Today (8th March) the independent booksellers The Bookseller spoke to said that it was a “shame” but the new measures introduced by the chancellor would most likely not benefit them.
Wolstencroft said that he suspected “very small” businesses would benefit from the relief, but as a mini-chain, Daunt Books would not see any change.
Ben Millwood-Harris, manager of Artwords, which has shops in Shoreditch and London Fields, agreed. “I don’t think we’ll qualify [for the rates relief]. We’ve got two outlets so I don’t think it will make any difference to us at all," he said. "I do hope it will make a difference for smaller, single outlet bookshops.”
Meanwhile Mike Cherry, national chairman at the Federation of Small Businesses (FSB), welcomed the fact that the chancellor has listened to the small business-led campaign on business rates.
"The £435 million of new money is a direct and much-needed response to those facing astronomical hikes in their business rates," he said. "This immediate relief is vital in the short-term, and action on more frequent revaluations will also help."
However, Helen Dickinson, chief executive of the British Retail Consortium (BRC), was concerned that the new business rate relief measures added “complexity to an already impenetrable system” and called the £435m figure a “drop in the ocean”.
“We hope that the relief measures will help some of those businesses hardest hit by the revaluation, albeit only temporarily,” she said. “However, more short term relief measures continue to add complexity to an already impenetrable system. £435 million is a drop in the ocean compared with the £25 billion a year that the tax raises.
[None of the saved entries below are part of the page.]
-- ==== Sys2Proof/WellFormed.lean ====
section
/-!
DEFINITION. The well-formed commands: those whose operands name a unit, channel, port or link that the module has. A command
that names none faults (log 1).
-/
namespace Sys2Proof

/-- Does a command name only what the module has? -/
def Instr.wellFormed (i : Instr) : Bool :=
  match i with
  | .bundle p | .modeShadowEnd p | .fsync p | .rete p | .msync p | .iflush p | .tlbinvAll p | .walkinvAll p
  | .divergence p | .divergenceRecord p | .haltRecord p | .maskOverstay p | .eclipsePass p => decide (p < 104)
  | .lb p _ _ _ | .lbu p _ _ _ | .lh p _ _ _ | .lhu p _ _ _ | .lw p _ _ _ | .lwu p _ _ _ | .ld p _ _ _
  | .clc p _ _ _ | .sb p _ _ _ | .sh p _ _ _ | .sw p _ _ _ | .sd p _ _ _ | .csc p _ _ _ | .lbx p _ _ _
  | .lbux p _ _ _ | .lhx p _ _ _ | .lhux p _ _ _ | .lwx p _ _ _ | .lwux p _ _ _ | .ldx p _ _ _ | .clcx p _ _ _
  | .sbx p _ _ _ | .shx p _ _ _ | .swx p _ _ _ | .sdx p _ _ _ | .cscx p _ _ _ | .sccD p _ _ _ | .sccC p _ _ _
  | .csetaddr p _ _ _ | .cincaddr p _ _ _ | .cincaddri p _ _ _ | .csetbounds p _ _ _ | .csetboundsx p _ _ _
  | .candperm p _ _ _ | .cseal p _ _ _ | .cunseal p _ _ _ | .add p _ _ _ | .sub p _ _ _ | .addv p _ _ _
  | .subv p _ _ _ | .adds p _ _ _ | .subs p _ _ _ | .and p _ _ _ | .or p _ _ _ | .xor p _ _ _ | .andn p _ _ _
  | .orn p _ _ _ | .min p _ _ _ | .max p _ _ _ | .minu p _ _ _ | .maxu p _ _ _ | .slt p _ _ _ | .sltu p _ _ _
  | .mfs p _ _ _ | .mts p _ _ _ | .pand p _ _ _ | .por p _ _ _ | .pxor p _ _ _ | .pandn p _ _ _ | .sll p _ _ _
  | .srl p _ _ _ | .sra p _ _ _ | .mul p _ _ _ | .mulv p _ _ _ | .muls p _ _ _ | .mulh p _ _ _ | .mulhu p _ _ _
  | .div p _ _ _ | .divu p _ _ _ | .rem p _ _ _ | .remu p _ _ _ | .divs p _ _ _ | .addi p _ _ _ | .andi p _ _ _
  | .ori p _ _ _ | .xori p _ _ _ | .slli p _ _ _ | .srli p _ _ _ | .srai p _ _ _ | .wadd p _ _ _ | .wsub p _ _ _
  | .waddv p _ _ _ | .wsubv p _ _ _ | .wadds p _ _ _ | .wsubs p _ _ _ | .wand p _ _ _ | .wor p _ _ _
  | .wxor p _ _ _ | .wsll p _ _ _ | .wsrl p _ _ _ | .wsra p _ _ _ | .wmul p _ _ _ | .wmulv p _ _ _
  | .wmuls p _ _ _ | .wmulx p _ _ _ | .wmulxu p _ _ _ | .wdiv p _ _ _ | .wrem p _ _ _ | .wdivs p _ _ _
  | .wpack p _ _ _ | .wslli p _ _ _ | .wsrli p _ _ _ | .wsrai p _ _ _ | .waddi p _ _ _ | .qmul p _ _ _
  | .qmac p _ _ _ | .qmsu p _ _ _ | .mmul p _ _ _ | .mmac p _ _ _ | .mmsu p _ _ _ | .ashrq p _ _ _
  | .ashrw p _ _ _ | .qadd p _ _ _ | .qsub p _ _ _ | .qmulr p _ _ _ | .wqadd p _ _ _ | .wqsub p _ _ _
  | .wqmulr p _ _ _ | .qdiv p _ _ _ | .wqdiv p _ _ _ | .mdiv p _ _ _ | .mscale p _ _ _ | .tclose p _ _ _
  | .tread p _ _ _ | .japp p _ _ _ | .draw p _ _ _ | .eclipseR p _ _ _ => decide (p < 104)
  | .lrcD p _ _ | .lrcC p _ _ | .cmove p _ _ | .ccleartag p _ _ | .csealentry p _ _ | .cgettag p _ _
  | .cgetperm p _ _ | .cgettype p _ _ | .cgetaddr p _ _ | .cgetbase p _ _ | .cgettop p _ _ | .cgetlen p _ _
  | .crrl p _ _ | .cram p _ _ | .neg p _ _ | .negs p _ _ | .clz p _ _ | .ctz p _ _ | .popc p _ _ | .sextb p _ _
  | .sexth p _ _ | .sextw p _ _ | .zextw p _ _ | .wneg p _ _ | .wnegs p _ _ | .wsext p _ _ | .wzext p _ _
  | .whi p _ _ | .amova p _ _ | .asetw p _ _ | .asetx p _ _ | .asetm p _ _ | .agetg p _ _ | .agetr p _ _
  | .asetg p _ _ | .aaddw p _ _ | .asubw p _ _ | .aaddq p _ _ | .asubq p _ _ | .aadda p _ _ | .arndq p _ _
  | .arndw p _ _ | .arndm p _ _ | .qneg p _ _ | .wqneg p _ _ | .qtow p _ _ | .wtoq p _ _ | .mmulq p _ _
  | .mrnd p _ _ | .mbrk p _ _ | .mrndx p _ _ | .stm p _ _ | .ldm p _ _ | .svctxU p _ _ | .svctxL p _ _
  | .cjalr p _ _ | .loop p _ _ | .jseal p _ _ | .eclipse p _ _ | .tlbinvVa p _ _ | .walkinvVa p _ _ => decide (p < 104)
  | .pget p _ | .pput p _ | .aclr p _ | .aneg p _ | .ldctxU p _ | .ldctxL p _ | .br p _ | .cjr p _ | .callmR p _
  | .invoke p _ | .retg p _ | .repi p _ | .repu p _ | .tlbinvAsid p _ | .jrnReplWrite p _ => decide (p < 104)
  | .compare p _ _ _ _ _ | .wideCompare p _ _ _ _ _ => decide (p < 104)
  | .tadd p _ _ _ _ | .callm p _ _ _ _ | .customSyllable p _ _ _ _ => decide (p < 104)
  | .redispatch p | .eventSelect p | .eventEntry p | .bankResumption p | .spill p | .spillWriteComplete p
  | .backgroundSpill p | .fill p => decide (p < 96)
  | .faultTimeout p b => decide (p < 96) && decide (b < 16)
  | .evdPost _ | .invtask _ | .evdEnd _ | .clrch _ | .restart _ | .tallyDecisionArrival _ | .combLoadComplete _
  | .combWindowExpiry _ | .combWritebackComplete _ | .unpark _ | .parkTimeout _ | .tallyStatusReturn _
  | .tallyAbort _ | .jrnLookup _ | .entryAck _ | .archiveAck _ | .glintStartupTest _ | .healthFailure _
  | .arbCommit _ | .dramInit _ | .senStart _ | .strapCheck _ | .presence _ | .cwlTakeover _ | .joinResp _
  | .writeDone _ | .cwlPost _ | .vinUndervoltage _ | .vinOvervoltage _ | .fastLimit _ | .park _ | .eject _
  | .holdupMeasure _ | .regKeyChange _ | .l3Scrub _ | .outsideRecommendedConditions _ => true
  | .evdEnable | .evdClrcnt | .excClrcnt | .lockPoint | .eclStart | .eclAutoStart | .eclAbort | .eclClrcnt
  | .sweepGranule | .eclPhaseAdvance | .epochCompletion | .tallyClrcnt | .journalSequencing | .sealRecord
  | .durabilityPoint | .journalDupcmp | .epochOpen | .jrnSealCmd | .jrnClrcnt | .lookupComplete | .entrySend
  | .ackTimeout | .drainFrame | .archiveRetransmit | .drawRequest | .drawComplete | .drawDupcmp | .drwClrcnt
  | .mchClrcnt | .ptClrcnt | .trClrcnt | .powerGood | .imageVerify | .measurementLogClose | .rstreq
  | .debugUnlockExpiry | .debugChallengeExpiry | .umbraErase | .alarmHoldBoot | .holdover | .pcieLinkDown
  | .heartbeatSend | .partnerLoss | .autoTakeover | .cwlDetach | .insertion | .rampTimeout | .presNRelease
  | .overCurrentTrip | .thermalTrip | .shutdownRecord | .autoRestart | .pwrDetach | .unforce | .pwrClrcnt
  | .drainLimit | .readyToRemove | .timeUncertain | .securityMonitorMiscompare | .powerGoodTimeout | .rampRetry
  | .clockLowTimeout => true
  | .lockupClear _ _ | .entry _ _ | .strapSample _ _ | .powerReq _ _ | .ledSet _ _ | .hostBar0Write _ _
  | .fwdReq _ _ | .fwdReceipt _ _ | .fwdStatus _ _ | .refclkLoss _ _ | .pcieLinkUp _ _ => true
  | .cellLineAccess pa => decide (pa < 2 ^ 41)
  | .arbDecision ch _ _ => decide (ch < 16)
  | .commitArrival ch | .holdMonitor ch | .refresh ch => decide (ch < 16)
  | .patrolScrub ch _ => decide (ch < 16)
  | .registerWrite src pa _ => decide (src < 105) && (decide (0xF0000000000 ≤ pa) && decide (pa < 0xF0010000000) && pa % 8 == 0)
  | .fabricTimeout _ _ _ _ _ => true
  | .selftest _ _ _ | .sensorRead _ _ _ | .joinReq _ _ _ | .cwlWrite _ _ _ => true
  | .governorPass _ _ _ _ | .debugAccess _ _ _ _ => true
  | .senNqHi q => decide (q < 8)
  | .lcQuery port _ _ | .attest port _ _ | .jexport port _ _ | .keygen port _ _ | .rawCapture port _ _
  | .provision port _ _ | .certify port _ _ | .policySet port _ _ | .keySet port _ _ | .mcCommit port _ _
  | .takeover port _ _ | .debugChallenge port _ _ | .debugUnlock port _ _ | .debugLock port _ _ | .reset port _ _
  | .imgStage port _ _ | .retire port _ _ | .fwStage port _ _ | .mcStage port _ _ | .cfgSet port _ _
  | .telemRead port _ _ | .detach port _ _ | .mgmtSegment port _ _ => decide (port < 3)
  | .alarmRecover port _ _ _ => decide (port < 3)
  | .mgmtTimeout port | .segmentAcknowledgement port => decide (port < 3)
  | .alarmDetection hits _ => hits.all (fun h => decide (h.1 < 8))
  | .frameReceive port _ _ => decide (port < 4)
  | .portLinkDown port | .portLinkUp port => decide (port < 4)
  | .netRxqCfgWrite q _ => decide (q < 256)
  | .netTxqTail t _ => decide (t < 256)
  | .txFrameSent t => decide (t < 256)
  | .sync port _ _ _ _ | .delayResp port _ _ _ _ => decide (port < 4)
  | .followUp port _ _ _ => decide (port < 4)
  | .hbSqDb h _ _ | .hbCqHead h _ _ => decide (h < 16)
  | .hbDrHead r _ => decide (r < 16)
  | .pciSqTail q _ => decide (q < 16)
  | .hostDelivery q | .deliveryRingStall q => decide (q < 16)
  | .flit link _ | .heartbeat link _ => decide (link < 2)
  | .flitReplay link | .cwlLinkDown link => decide (link < 2)
  | .cwlLinkUp link _ _ _ => decide (link < 2)
  | .railExcursion rail _ _ => decide (rail < 16)
  | .clkRatio k _ => decide (k < 3)
  | .alarmSourceInactive cls => decide (cls < 8)

end Sys2Proof
end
This is yet another sticking plaster on a chronically ill patient – an unsustainable property tax higher here than anywhere in the developed world."
She said the body agreed with Hammond that a business rate review was urgently needed and any new system must be “fit for purpose in the 21st century” and “incorporate business tax in its entirety and not be constrained by the technicality of fiscal neutrality around business rates”.